The configuration of the online library is completed, and the off-peak period of the business is found, and the migration operation is performed

1) Configuration work

  • Apply for 8 libraries of db resources
  • Create a logic library and configure a logic table
  • Configuring Logical Table Routing Algorithms
  • Configure the sub-database and sub-table rules in the application
  • Multiple data source configuration

For the configuration of multiple data sources, please refer to the configuration of multiple data sources in the Nien push platform.

2) View low-peak business hours through monitoring

  • Find out the low peak period of business from monitoring, and estimate the operating time period. From the figure, we can see that the low peak time of business is between 2:00-5:00

step2: start full data migration

The full data migration cycle is very long.

"Full data migration" refers to the data of the old database. This is the real data migration, which migrates the existing data in the old database table (these data may be historical data, which has already been written, or may have just been written recently, not new data in the future), Generally speaking, the data of the tables in the source database will be obtained through Select. Then write to the new library by means of Insert, Replace into, Update, and Delete.

The data migration time may be a week or a month

Every data migration takes a long time, and it cannot be done in a day or two.

Generally speaking, the process of migrating data is basically as follows:

Enable full sync

  • Using Jingwei (Alibaba data synchronization tool), it can automatically synchronize data to the corresponding physical sub-table according to the configured sub-database and sub-table rules
  • Full start time, select gmt_modifiedas condition field
  • During full migration, the source data goes to the standby database by default, and the target data is written to the main database.

Whether it is full volume or verification, it will actually put pressure on the source-side standby database and the target-side main database. So you need to pay attention here, so as not to affect the online service.

  • In the process of migrating data, when a write conflict occurs, it is converted to updateexecute
  • Pay attention to the time when the data migration is completed. Suppose we start 8 tasks at the same time with 8 billion data, and the tps of each task is 1w. The calculation formula is as follows:

  • Data migration Kanban, real-time viewing of migration progress (ps: this tool is internal to Ali, and there are many similar open source systems outside)

step3: Turn on incremental synchronization

Incremental synchronization: After the full migration is completed, the increment is enabled (automatically backtracks the start time of the full amount, and the multiple consumption of messages will be idempotent)

After the full migration is completed, the newly added data needs to be processed.

Real-time incremental data needs to be written to our new storage after the original database is written.
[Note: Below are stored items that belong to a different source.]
/-- ROUTE_IMAGE_COMPLETE (R77, R110, R111): the image of the next batch due, or of the next watch, is
complete in the inactive copy. The work waits for the Forge (R17). -/
def execRouteImageComplete (s : State) : Outcome :=
  .next (
    if !s.awake then s
    else if s.sched.imageCopy then watchImageDone s
    else match s.pendingBatches with
      | [] => s
      | b :: rest => if b.imageReady then s else imageDone b rest s)

/-- SCHED_CHANGE_APPLY (R114): a committed change takes effect and its watch 0 commits. -/
def execSchedChangeApply (s : State) : Outcome :=
  .next (match s.sched.change with
    | none => s
    | some c =>
      if s.sched.state = .running ∧ c.at_ ≤ s.now ∧ s.watchReady then
        let s1 := if s.sched.next ≤ s.now ∧ s.nextWatch = 0 ∧ !s.sched.realign then countCycle s else s
        let s2 := takeTable c.table (if c.baseChanged then c.base else c.at_) s1
        let s3 := { s2 with sched := { s2.sched with change := none, setBase := c.base, realign := false } }
        watchCommit 0 c.at_ (raiseEv 0x614 (s3.schedPayload 0) s3)
      else s)

/-- A forced step or load realigns an ARMED or RUNNING schedule, and recomputes a committed change (R118). -/
def schedRealign (s : State) : State :=
  match s.sched.state with
  | .idle => s
  | .armed =>
    let t := gridStart s.sched.base (cycleUnits s.sched.table) s.now
    let s1 := { s with sched := { s.sched with start := t, next := t } }
    raiseAt 0x616 t 0 (s1.schedPayload 0) s1
  | _ =>
    if s.sched.stopNow.isSome then s
    else
      let g := gridBoundary s.sched.base s.sched.table (s.now + leadUnits)
      let again (c : SchedChange) : Instant :=
        if c.baseChanged then gridStart c.base (cycleUnits c.table) s.now
        else tableChangeAt s.sched.base (cycleUnits s.sched.table) s.now
      let ch := s.sched.change.map fun c => { c with at_ := again c }
      let s1 := { s with sched := { s.sched with
        next := g.1, realign := true, change := ch, imageReady := false, imageCopy := true } }
      raiseAt 0x616 g.1 0 (s1.schedPayload g.2) s1

end Sys2Proof.Machine
end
During this process, we need to continuously perform data verification.

When we verify that the basic problem is not serious, we then perform a flow cut operation until the flow is completely cut, and we no longer need to perform data verification and incremental data migration.

In the data migration tool (Jingwei), start the incremental task and pay attention to the following points for incremental synchronization:

  • During INSERT, if a primary key conflict occurs, Jingwei will INSERTchange it to UPDATEan event. Users don't need to worry about exceptions caused by primary key conflicts.
  • Exception handling mechanism: After an incremental task generates an exception, the migration tool will retry three times on the same machine by default. If it fails all three times, an alarm message will be given, and another machine will be retried later.
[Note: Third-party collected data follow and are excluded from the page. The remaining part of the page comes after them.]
/-- KPR_REMOVE (R300). -/
def execKprRemove (ses value : Nat) (s : State) : Outcome :=
  .next (gated ses 0x3400 0x0B (valBytes 1 value) (fun s =>
    let v := anvilOf value
    if 1 < value then reply ses stRange s
    else if !s.keeper.alive then reply ses stNotEligible s
    else if s.drives v then
      if (s.anvil (otherAnvil v)).state = .standby ∧ s.keeper.takeover.isNone then
        reply ses stOk (askSwap (some v) s)
      else reply ses stNotEligible s
    else reply ses stOk (removeAnvil v s)) s)

/-- A FAILED Anvil is reset where KPR_AUTO_RESTART is 1, and proceeds as in R296. -/
def restartFailed (v : Anvil) (s : State) : State :=
  if (s.anvil v).state = .failed ∧ s.obj 0x3400 5 = 1 then resetAnvil v s else s

/-- REBUILD_COMPLETE (R303): at a hold boundary the rebuilt Anvil becomes ACTIVE, and the other one is restarted. -/
def execRebuildComplete (anvil : Anvil) (s : State) : Outcome :=
  .next (
    let a := s.anvil anvil
    if s.keeper.alive ∧ s.failStatic ∧ a.rebuilding ∧ s.atHold then
      let s1 := s.setAnvil anvil { a with
        state := .active, rebuilding := false, missed := 0, silent := 0, resyncNs := min (elapsedNs a.resyncStart s.time.elapsed) 0xFFFFFFFF }
      let s2 := changeState (simplexOf anvil) 9 { s1 with
        keeper := { s1.keeper with
          interruptNs := min (elapsedNs s1.keeper.lastGood s1.time.elapsed) 0xFFFFFFFF
          moved := decide (anvil = .b), entry := [], lastGood := s1.time.elapsed, matched := 0 }
        planner := { s1.planner with retry := true } }
      let s3 := restartFailed (otherAnvil anvil) (raiseEv 0x202 [] s2)
      if s3.clear.asserted then s3 else forEach (rebuildElem anvil) s3.runningElems s3
    else s)

/-! ### The arbiter lost (R305) -/

/-- KEEPER_LOST. -/
def execKeeperLost (s : State) : Outcome :=
  .next (if !s.keeper.alive then s
  else
    let l := sourceCode s.keeper.state.source
    let n := (s.keeper.lostCount + 1) % 4294967296
    raiseEv 0x20A ([byte l, 0xFF#8, 0#8, 0#8] ++ leBytes 4 n) { s with keeper := { s.keeper with
      alive := false, latched := l, takeover := none, lostCount := n, checked := 0, differ := none, verdict := none
      losses := s.time.elapsed :: s.keeper.losses.filter fun t => decide (s.time.elapsed < t + hourUnits) } })

/-- The latched source has delivered no codes for 2 periods. -/
def State.latchedMissing (s : State) : Bool :=
  (decide (s.keeper.latched = 0) && decide (2 ≤ s.keeper.a.silent))
    || (decide (s.keeper.latched = 1) && decide (2 ≤ s.keeper.b.silent))

/-- NO_DRIVE_SOURCE. -/
def execNoDriveSource (s : State) : Outcome :=
  .next (if !s.keeper.alive ∧ !s.keeper.noSource ∧ s.latchedMissing then
    raiseEv 0x210 [] { s with keeper := { s.keeper with noSource := true } }
  else s)

/-- The state of R287 that the checks of the restarted arbiter match: with the latched source in service, DUPLEX where a
standby's signatures matched in all 16 hold periods; with a source that is no longer in service, FAIL_STATIC (log 48). -/
def State.matchState (s : State) : KState :=
  match s.keeper.state.source with
  | none => s.keeper.state
  | some v =>
    if (s.anvil v).state ≠ .active then .failStatic
    else if (s.anvil (otherAnvil v)).state = .standby ∧ 16 ≤ s.keeper.matched then duplexOf v else simplexOf v

/-- The restarted arbiter has checked 16 hold periods of heartbeats and signatures since its loss (R305). -/
def State.arbiterChecked (s : State) : Bool := decide (16 ≤ s.keeper.checked)

/-- An Anvil that stood by and did not match is compared anew, as one in RESYNC at its live step. -/
def demote (v : Anvil) (s : State) : State :=
  if (s.anvil v).state = .standby then s.setAnvil v { s.anvil v with state := .resync, step := 3, standbySince := 0 } else s

/-- KEEPER_RESTORED; after the third loss within 60 minutes the arbiter stays lost. -/
def execKeeperRestored (s : State) : Outcome :=
  .next (if s.keeper.alive ∨ s.keeper.losses.isEmpty ∨ 3 ≤ s.keeper.losses.length ∨ !s.arbiterChecked then s
  else
    let k := s.matchState
    let s1 := match k with
      | .simplexA => demote .b s
      | .simplexB => demote .a s
      | .failStatic => if s.failStatic then s else { s with keeper := { s.keeper with entry := s.entryTravels } }
      | _ => s
    raiseEv 0x20B ([byte s.keeper.latched, byte k.code, 0#8, 0#8] ++ leBytes 4 s.keeper.lostCount)
      { s1 with keeper := { s1.keeper with alive := true, latched := 0xFF, state := k, noSource := false, matched := 0 } })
Incremental synchronization involves synchronization point description: Incremental synchronization is mainly started by referring to the binlog point of the original library. This synchronization point is also called the consumption point.

Specifically, the consumption point refers to the position of the Binlog queue that has been successfully consumed currently, and the point is a timestamp in the format of 'yyyy-MM-dd HH:mm:ss'.

step4: Data verification

Full data verification to check whether the data is consistent

After full synchronization, we need to continuously verify the data.
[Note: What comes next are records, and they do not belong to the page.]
-- ==== Sys2Proof/Machine/Periods.lean ====
section
/-!
DEFINITION. The period boundaries of engine time (R20, R236): samples, heartbeats, codes, settling,
updates, read-backs, lanes and the modulators of each transit and hold period, and the trim boundary.
-/

namespace Sys2Proof.Machine

/-! ### The clock (R20, R236) -/

/-- The increment for f in units of 2^-32 ns (R228). -/
def State.timeInc (s : State) : Nat :=
  let num : Int := 2 ^ 33 * (65536000000000 + s.time.freqNow)
  let den : Int := 65536000000000
  let q := num / den
  let r := 2 * (num % den)
  (if r < den then q else if den < r then q + 1 else if q % 2 = 0 then q else q + 1).toNat

/-- The counter after the tick by which it reaches an instant: each tick of the 500 MHz clock adds the increment in
force (R225). -/
def State.tickTo (s : State) (t : Instant) : Nat :=
  let inc := s.timeInc
  s.time.ticks + (t * 65536 - s.time.ticks + inc - 1) / inc * inc

/-- Move engine time to the next transit boundary: the first at which a whole period has elapsed. -/
def advance (s : State) : State :=
  let b := s.nextBoundary
  let t := if s.time.elapsed + (b - s.now) < s.time.transitStart + transitUnits then b + transitUnits else b
  let el := s.time.elapsed + (t - s.now)
  { s with time := { s.time with
      count := t * 65536, ticks := s.tickTo t, elapsed := el, transitStart := el
      slackT := s.time.slackT + (el - s.time.transitStart - transitUnits) } }

/-- The frequency offset asked for is in force (R228). -/
def takeFreq (s : State) : State := { s with time := { s.time with freqNow := s.time.freqNext } }

/-- STOP takes effect at a transit boundary (R253). -/
def stopBeacons (s : State) : State :=
  { s with beacons := s.beacons.map fun p =>
    (p.1, if p.2.stopping then { p.2 with stopping := false, state := 0, next := none, fall := none, snapshot := none }
          else p.2) }

/-- The period that has ended was stretched by a step: the next update takes d = 0 (R236). -/
def dropRates (units : Nat) (was : Nat) (s : State) : State :=
  if s.time.elapsed ≤ was + units then s
  else { s with elems := s.elems.map fun p =>
    (p.1, if p.2.mode.runs && decide (s.atTransitRate p.1 = decide (units = transitUnits))
          then { p.2 with dropRate := true } else p.2) }

/-! ### Modulators (R189, R193, R199, R215) -/

/-- The modulator edges of the period that has just ended: the level that the deglitcher holds is the one
carried at its first edge. -/
def edges (m c n : Nat) (glitch : Bool) (h : Errs) : List Nat × Errs :=
  if glitch then
    let r := modEdge m c none h
    let t := modEdges m c ([some r.1, some r.1, some r.1] ++ List.replicate (n - 4) none) r.2
    (r.1 :: t.1, t.2)
  else modEdges m c (List.replicate n none) h

/-- One channel's edges. -/
def chanEdges (n : Nat) (glitch : Bool) (e : Nat) (s : State) : State :=
  let c := s.chan e
  let x := s.elem e
  if x.mode = .faulted ∨ s.ladder.state ≠ 2 then resetErrors e s
  else
    let r := edges c.top (s.driveCode e) n glitch ⟨c.e1, c.e2, c.e3⟩
    s.setChan e { c with e1 := r.2.e1, e2 := r.2.e2, e3 := r.2.e3, levels := r.1 }

/-- Channels whose modulator has anything to do. -/
def State.drivenChans (s : State) : List Nat :=
  sortNums (((s.elems.filter fun p => decide (p.2.code ≠ 0)).map fun p => p.1)
    ++ ((s.chans.filter fun p => decide (p.2.e1 ≠ 0 ∨ p.2.e2 ≠ 0 ∨ p.2.e3 ≠ 0 ∨ p.2.levels ≠ [])).map fun p => p.1))

/-- One AUX output's edges. -/
def auxEdges (n : Nat) (a : Nat) (s : State) : State :=
  let x := s.auxOut a
  if !x.driven then s
  else
    let r := edges 15 x.now n false ⟨x.e1, x.e2, x.e3⟩
    s.setAux a { x with e1 := r.2.e1, e2 := r.2.e2, e3 := r.2.e3, levels := r.1 }

/-- The modulators' edges of the transit period that began at elapsed instant `was`. -/
def runModulators (was : Nat) (s : State) : State :=
  let n := (s.time.elapsed - was) / 4096000
  let glitch := decide (s.ladder.deglitchAt = some was)
  forEach (auxEdges n) (numbers 0 16) (forEach (chanEdges n glitch) s.drivenChans s)

/-! ### Read-backs (R199 to R202, R216) -/

/-- A read-back of channel `e` is due in a hold period. -/
def Chan.due (c : Chan) (e holdNo : Nat) : Bool :=
  decide (holdNo % 64 = e % 64) || c.deferred || c.retake || c.readPending

/-- A SENSE run measures channel `e`: it takes the windows of the channel's rota, and no read-back is taken (R318). -/
def State.senseRun (s : State) (e : Nat) : Bool :=
  match s.cal.run with
  | none => false
  | some r => decide (r.type_ = 2 ∧ s.cal.state = 2) && !r.clear && decide (r.first ≤ e ∧ e < r.first + r.count)

/-- The calibrated voltages of levels that were output (R199): a channel that its modulator never drove, or that is forced
to level 0, output that level throughout (R203). -/
def State.levelVolts (s : State) (levels : List Nat) : List Int :=
  (if levels.isEmpty then [0] else levels).map fun q => s.ladder.levels.getD q 0

/-- The window of a read-back that the period begun at `was` held: taken, deferred or discarded. The transit value of
the window is a repeated one (R199). -/
def readWindow (was e : Nat) (s : State) : State :=
  let c := { s.chan e with repeatAt := some s.time.elapsed }
  if s.senseRun e then (if s.time.holdNo % 64 = e % 64 then s.setChan e c else s)
  else if !c.due e s.time.holdNo then s
  else if (s.elem e).mode = .transit then
    s.setChan e { s.chan e with
      deferred := true, readDeferred := if c.deferred then c.readDeferred else (c.readDeferred + 1) % 4294967296 }
  else
    let near : Bool := match s.ladder.replacedAt with
      | none => false
      | some t => decide (t ≤ was) && decide (was ≤ t + 4000 * 65536)
    if s.ladder.deglitchAt = some was ∨ near then s.setChan e { c with retake := true, deferred := false }
    else s.setChan e { c with window := some (s.levelVolts c.levels), deferred := false, retake := false }

/-- The same for an AUX output. -/
def auxWindow (a : Nat) (s : State) : State :=
  let x := s.auxOut a
  if x.driven ∧ (s.time.holdNo % 64 = a ∨ x.readPending) then s.setAux a { x with window := some x.levels } else s

/-- Windows lie 1.00 to 1.25 µs after a hold boundary. -/
def readWindows (was : Nat) (s : State) : State :=
  if was = s.time.holdStart + 1000 * 65536 then
    forEach auxWindow (numbers 0 16) (forEach (readWindow was) (numbers 0 elemCount) s)
  else s

/-- A mean as it is reported, to the nearest unit (log 77). -/
def meanOf (x : Int × Nat) : Int := roundDiv x.1 x.2

/-- What was measured of a numbered thing; what is expected where nothing else is reported. -/
def measured (l : List (Nat × Nat)) (e : Nat) (expect : Int) : Int :=
  match l.filter fun p => decide (p.1 = e) with
  | [] => expect
  | p :: _ => (p.2 % 65536 : Nat)

/-- A channel's read-back of the hold period that has ended. -/
def readBack (l : List (Nat × Nat)) (e : Nat) (s : State) : State :=
  let c := s.chan e
  match c.window with
  | none => s
  | some lv =>
    let ex : Int × Nat := (lv.sum, lv.length)
    let v := measured l e (meanOf ex)
    let bad := meanMismatch c.spanMv v ex.1 ex.2
    let s1 := s.setChan e { c with
      window := none, mismatch := bad, readV := intBits 16 v, readExp := intBits 16 (meanOf ex), readCount := (c.readCount + 1) % 4294967296
      readTime := nsInst (8000 * s.time.holdNo + 1000), readPending := bad && !c.readPending }
    if c.readPending ∧ !bad then { s1 with mismatchesCleared := (s1.mismatchesCleared + 1) % 4294967296 } else s1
After incremental synchronization, we also need to continuously perform data verification.

When we verify that the basic problem is not serious, we then perform a flow cut operation until the flow is completely cut, and we no longer need to perform data verification and incremental data migration.

Data verification includes:

  • Full verification service
  • Full revision service
  • Points reconciliation (business verification)

Full verification service

The tools used below are internal to Ali, and the principles are similar. You can refer to Ali’s open-source data transmission service DTS.

  • The full verification service is similar to the full migration service, and the configuration process is the same as above. After the verification service is executed, the number of missing and differences will be displayed on the page.
  • Verifying whether the data on the source end and the target end are consistent is also a necessary pre-operation for the full correction service.

Through verification, find the difference in data, and correct the data, or called correction

Full revision service

  • Through the correction service, the inconsistent source DB and target DB can be corrected to ensure consistency.
  • Calibration service must be performed before using correction service.

Points reconciliation (business verification)

Business verification is mainly for data consistency verification.

Note: The business verification task should be careful not to affect the services running online. Usually, the verification task will write a lot of batch query statements, and there will be batch scanning of tables. If the code is not written well, it will easily cause the database to hang.

Reconciliation standard : the data in the target database and the source database are consistent (all fields)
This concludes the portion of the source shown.